Stored entries
/-- The rows of a received word (42_parser R140), START apart: INGEST of any word, DATA, and FOREIGN_ADDR under its
selection condition in `s`. -/
inductive IsWord (s : State) : Instr → Prop where
  | ingest (w : Symbol) : IsWord s (.ingest w)
  | data (d : Byte) : IsWord s (.data d)
  | foreignAddr {a : Byte} (ha : a ≠ s.cfg.localAddr) : IsWord s (.foreignAddr a)

/-- A word begins a frame or feeds its byte. -/
theorem IsWord.exec_eq {i : Instr} (hi : IsWord s i) : exec i s = matchWord s ∨ ∃ b, exec i s = feedByte b s := by
  cases hi with
  | ingest w =>
    by_cases hw : notMatching s.cfg.localAddr w
    · exact .inr (exec_ingest_of_notMatching hw)
    · rw [not_not.1 hw, exec_ingest_addr, if_pos rfl]
      exact .inl rfl
  | data d => exact .inr ⟨d, exec_data d s⟩
  | foreignAddr ha => exact .inr ⟨_, exec_foreignAddr_of_ne ha⟩

theorem Inv.word_completes {i : Instr} (h : Inv s) (hi : IsWord s i) : Completes (exec i s) := by
  obtain he | ⟨b, he⟩ := hi.exec_eq <;> rw [he]
  · exact matchWord_completes s
  · exact h.feedByte_completes b

/-- Every row: the words, the Receiver and the Parser by the invariant, RESET by its check of the configuration. -/
theorem Inv.exec_completes {i : Instr} (h : Inv s) (hwf : i.wf s.ctx = true)
    (hdone : i = .decodeStore → s.rxState = .completed) : Completes (exec i s) := by
  cases i
  case start a =>
    rw [exec_start_of_eq (beq_iff_eq.1 hwf)]
    exact matchWord_completes s
  case foreignAddr a => exact h.word_completes (.foreignAddr (bne_iff_ne.1 hwf))
  case data d => exact h.word_completes (.data d)
  case ingest w => exact h.word_completes (.ingest w)
  case rxLenReject b => exact h.rxRow_completes .lenReject hwf rfl
  case rxLenOk b => exact h.rxRow_completes .lenOk hwf rfl
  case rxLenZero => exact h.rxRow_completes .lenZero (b := 0x00) hwf rfl
  case rxPayload b => exact h.rxRow_completes .payload hwf rfl
  case rxDrop b => exact h.rxRow_completes .drop hwf rfl
  case rxCheck b => exact h.rxRow_completes .check hwf rfl
  case addToBuffer b => exact (h.addToBuffer_completes b).finish .rx
  case dataRead => exact h.payload_completes.andThen fun _ _ => completes_next _
  case completionTrigger before => exact (h.completionTrigger_completes before).finish .dec
  case decodeStore =>
    rw [exec_decodeStore_of_completed (hdone rfl)]
    exact h.decodeStore_completes.finish .dec
  case reset c => exact ⟨_, execReset_of_none ((checkCfg_eq_none c).2 hwf) s⟩
  -- what is left, POLL and the pure functions, answers in every state
  all_goals exact completes_next _

end Sys2Proof.Machine

open Sys2Proof Sys2Proof.Machine

/-- Settles O57, row by row. -/
theorem everyOperationCompletes : Obligations.EveryOperationCompletes := fun _ _ h => h.exec_completes

end

section
/-! The frame of a received word (spec/42_parser.md R140), and the exits of Error and Completed (spec/60_exceptions.md
R217): outside Receiving a byte is dropped, and the trigger writes the mailbox alone. -/

namespace Sys2Proof.Machine

variable {s t u : State} {b : Byte}

/-- Outside Receiving the only case is the drop (41_receiver R126). -/
theorem rxEffect_eq_of_not_receiving {c : RxCase} {l : RxLabel} (hr : s.rxState ≠ .receiving)
    (hsel : rxSelect s.ctx b = some c) (heff : rxEffect c b s = .next (u, l)) : u = s := by
  cases Option.some.inj ((rxSelect_drop (x := s.ctx) hr b).symm.trans hsel)
  exact (rxEffect_next heff).1

/-! ### The frame of a word -/

/-- What a received word leaves as it was in `s`, and what it returns (42_parser R140). -/
structure WordFrame (s t : State) : Prop where
  cfg     : t.cfg = s.cfg
  pending : t.pending = s.pending
  draws   : t.draws = s.draws
  out     : t.out = .nothing
  label   : ∃ l d, t.label = .ingest l d
  buf     : ∀ j, j ≠ s.count.val → memRead j t.buf = memRead j s.buf
  mailbox : t.mailbox = s.mailbox ∨ t.rxState = .completed
  ckLo    : t.ckLo = s.ckLo ∨ s.rxState = .receiving

theorem matchWord_frame (h : matchWord s = .next t) : WordFrame s t := by
  rw [matchWord_eq] at h
  cases h
  exact ⟨rfl, rfl, rfl, rfl, ⟨_, _, rfl⟩, fun _ _ => rfl, .inl rfl, .inl rfl⟩

theorem feedByte_frame (h : feedByte b s = .next t) : WordFrame s t := by
  obtain ⟨c, u, l, v, d, hsel, heff, htrig, rfl⟩ := feedByte_next h
  obtain ⟨hbox, hcfg, -, -, hpending, hdraws⟩ := rxEffect_frame heff
  have hbuf := (rxEffect_writesOnlyAtCount hsel heff).1
  have hstore := completionTrigger_keepsOrStores htrig
  have hlow : u.ckLo = s.ckLo ∨ s.rxState = .receiving := by
    by_cases hr : s.rxState = .receiving
    · exact .inr hr
    · exact .inl (congrArg State.ckLo (rxEffect_eq_of_not_receiving hr hsel heff))
  obtain ⟨m, rfl⟩ := completionTrigger_mailbox htrig
  exact ⟨hcfg, hpending, hdraws, rfl, ⟨_, _, rfl⟩, hbuf, hstore.imp (·.trans hbox) (·.1), hlow⟩

theorem IsWord.frame {i : Instr} (hi : IsWord s i) (h : exec i s = .next t) : WordFrame s t := by
  obtain he | ⟨b, he⟩ := hi.exec_eq
  · exact matchWord_frame (he.symm.trans h)
  · exact feedByte_frame (he.symm.trans h)

/-! ### The exits of Error and Completed -/

theorem completionTrigger_rxState {before : RxState} {d : DecLabel}
    (h : completionTrigger before s = .next (t, d)) : t.rxState = s.rxState := by
  obtain ⟨m, rfl⟩ := completionTrigger_mailbox h
  rfl

theorem decodeStore_rxState {d : DecLabel} (h : decodeStore s = .next (t, d)) : t.rxState = s.rxState := by
  obtain ⟨m, rfl⟩ := decodeStore_mailbox h
  rfl

/-- Outside Receiving the Receiver's state is kept by every form of a next state but START's and RESET's. -/
theorem effect_rxState {i : Instr} (hr : s.rxState ≠ .receiving) (he : Effect i s t) :
    t.rxState = s.rxState ∨
    (t.rxState = .receiving ∧ (i = .start s.cfg.localAddr ∨ i = .ingest (wordEncodeAddr s.cfg.localAddr))) ∨
    (t.rxState = .idle ∧ ∃ c, i = .reset c) := by
  cases he with
  | pure o => exact .inl rfl
  | rx hsel heff => exact .inl (by rw [State.finish_rxState, rxEffect_eq_of_not_receiving hr hsel heff])
  | word hsel heff htrig =>
    have hu := rxEffect_eq_of_not_receiving hr hsel heff
    exact .inl (by rw [State.finish_rxState, completionTrigger_rxState htrig, hu])
  | start hi => exact .inr (.inl ⟨rfl, hi⟩)
  | trigger htrig => exact .inl (by rw [State.finish_rxState, completionTrigger_rxState htrig])
  | decode _ hdec => exact .inl (by rw [State.finish_rxState, decodeStore_rxState hdec])
  | poll _ => exact .inl rfl
  | reset hi _ => exact .inr (.inr ⟨rfl, _, hi⟩)

end Sys2Proof.Machine

open Sys2Proof Sys2Proof.Machine

/-- Settles O8: a word completes under the invariant, and its frame is that of a START or of a fed byte. -/
theorem everyWordCompletes : Obligations.EveryWordCompletes := by
  intro s h i hi
  have hword : IsWord s i := by
    obtain ⟨w, rfl⟩ | ⟨d, rfl⟩ | ⟨a, ha, rfl⟩ := hi
    · exact .ingest w
    · exact .data d
    · exact .foreignAddr ha
  obtain ⟨t, he⟩ := h.word_completes hword
  obtain ⟨hcfg, hpending, hdraws, hout, hlabel, hbuf, hbox, hlow⟩ := hword.frame he
  exact ⟨t, he, hcfg, hpending, hdraws, hout, hlabel, hbuf, hbox, hlow⟩

/-- Settles O60, by the form of the next state. -/
theorem errorIsLeftByStartOrReset : Obligations.ErrorIsLeftByStartOrReset := by
  intro i s t he hr
  have hout : s.rxState ≠ .receiving := by obtain h | h := hr <;> simp [h]
  exact effect_rxState hout (exec_effect he)

end

section
/-! Words after a complete frame (spec/70_reset_and_hazards.md R246, R248, R253): outside Receiving a word's byte is
dropped, and under `level` the trigger stores the frame's message again. -/

namespace Sys2Proof.Machine

variable {s : State} {before : RxState} {m : Message} {l : RxLabel} {c : Cfg}

/-! ### The end of an INGEST by whether the trigger fires -/

theorem decodeStore_of_ok (hd : s.declLen.toNat ≤ bufSize)
    (hm : msgDecode s.cfg.excessPolicy s.assembled = .ok m) :
    decodeStore s = .next (s.setMailbox (some m), .stored (kindOf m)) := by
  rw [decodeStore_of_le hd, hm]

theorem finishIngest_of_not_fires (h : ¬ triggerFires before s = true) :
    finishIngest before s l = .next (s.finish .nothing (.ingest l .none)) := by
  rw [finishIngest, completionTrigger, if_neg h, andThen_next]

theorem finishIngest_of_stored (h : triggerFires before s = true) (hd : s.declLen.toNat ≤ bufSize)
    (hm : msgDecode s.cfg.excessPolicy s.assembled = .ok m) :
    finishIngest before s l =
      .next ((s.setMailbox (some m)).finish .nothing (.ingest l (.stored (kindOf m)))) := by
  rw [finishIngest, completionTrigger, if_pos h, decodeStore_of_ok hd hm, andThen_next]

/-! ### A dropped word -/

/-- Outside Receiving a fed byte leaves the trigger alone to act (41_receiver R126). -/
theorem feedByte_of_not_receiving (hr : s.rxState ≠ .receiving) (b : Byte) :
    feedByte b s = finishIngest s.rxState s .drop := by
  rw [feedByte, addToBuffer_of_select (rxSelect_drop (x := s.ctx) hr b), rxEffect, andThen_next, dropByte]

theorem feedByte_of_completed_level (hr : s.rxState = .completed) (hlevel : s.cfg.decodeTrigger = .level)
    (hd : s.declLen.toNat ≤ bufSize) (hm : msgDecode s.cfg.excessPolicy s.assembled = .ok m) (b : Byte) :
    feedByte b s = .next ((s.setMailbox (some m)).finish .nothing (.ingest .drop (.stored (kindOf m)))) := by
  rw [feedByte_of_not_receiving (by simp [hr]),
    finishIngest_of_stored ((triggerFires_of_level hlevel).2 hr) hd hm]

Instructions for the task - Count every line in the data where the string "hlabel" occurs. Give nothing except the number.

Result - 2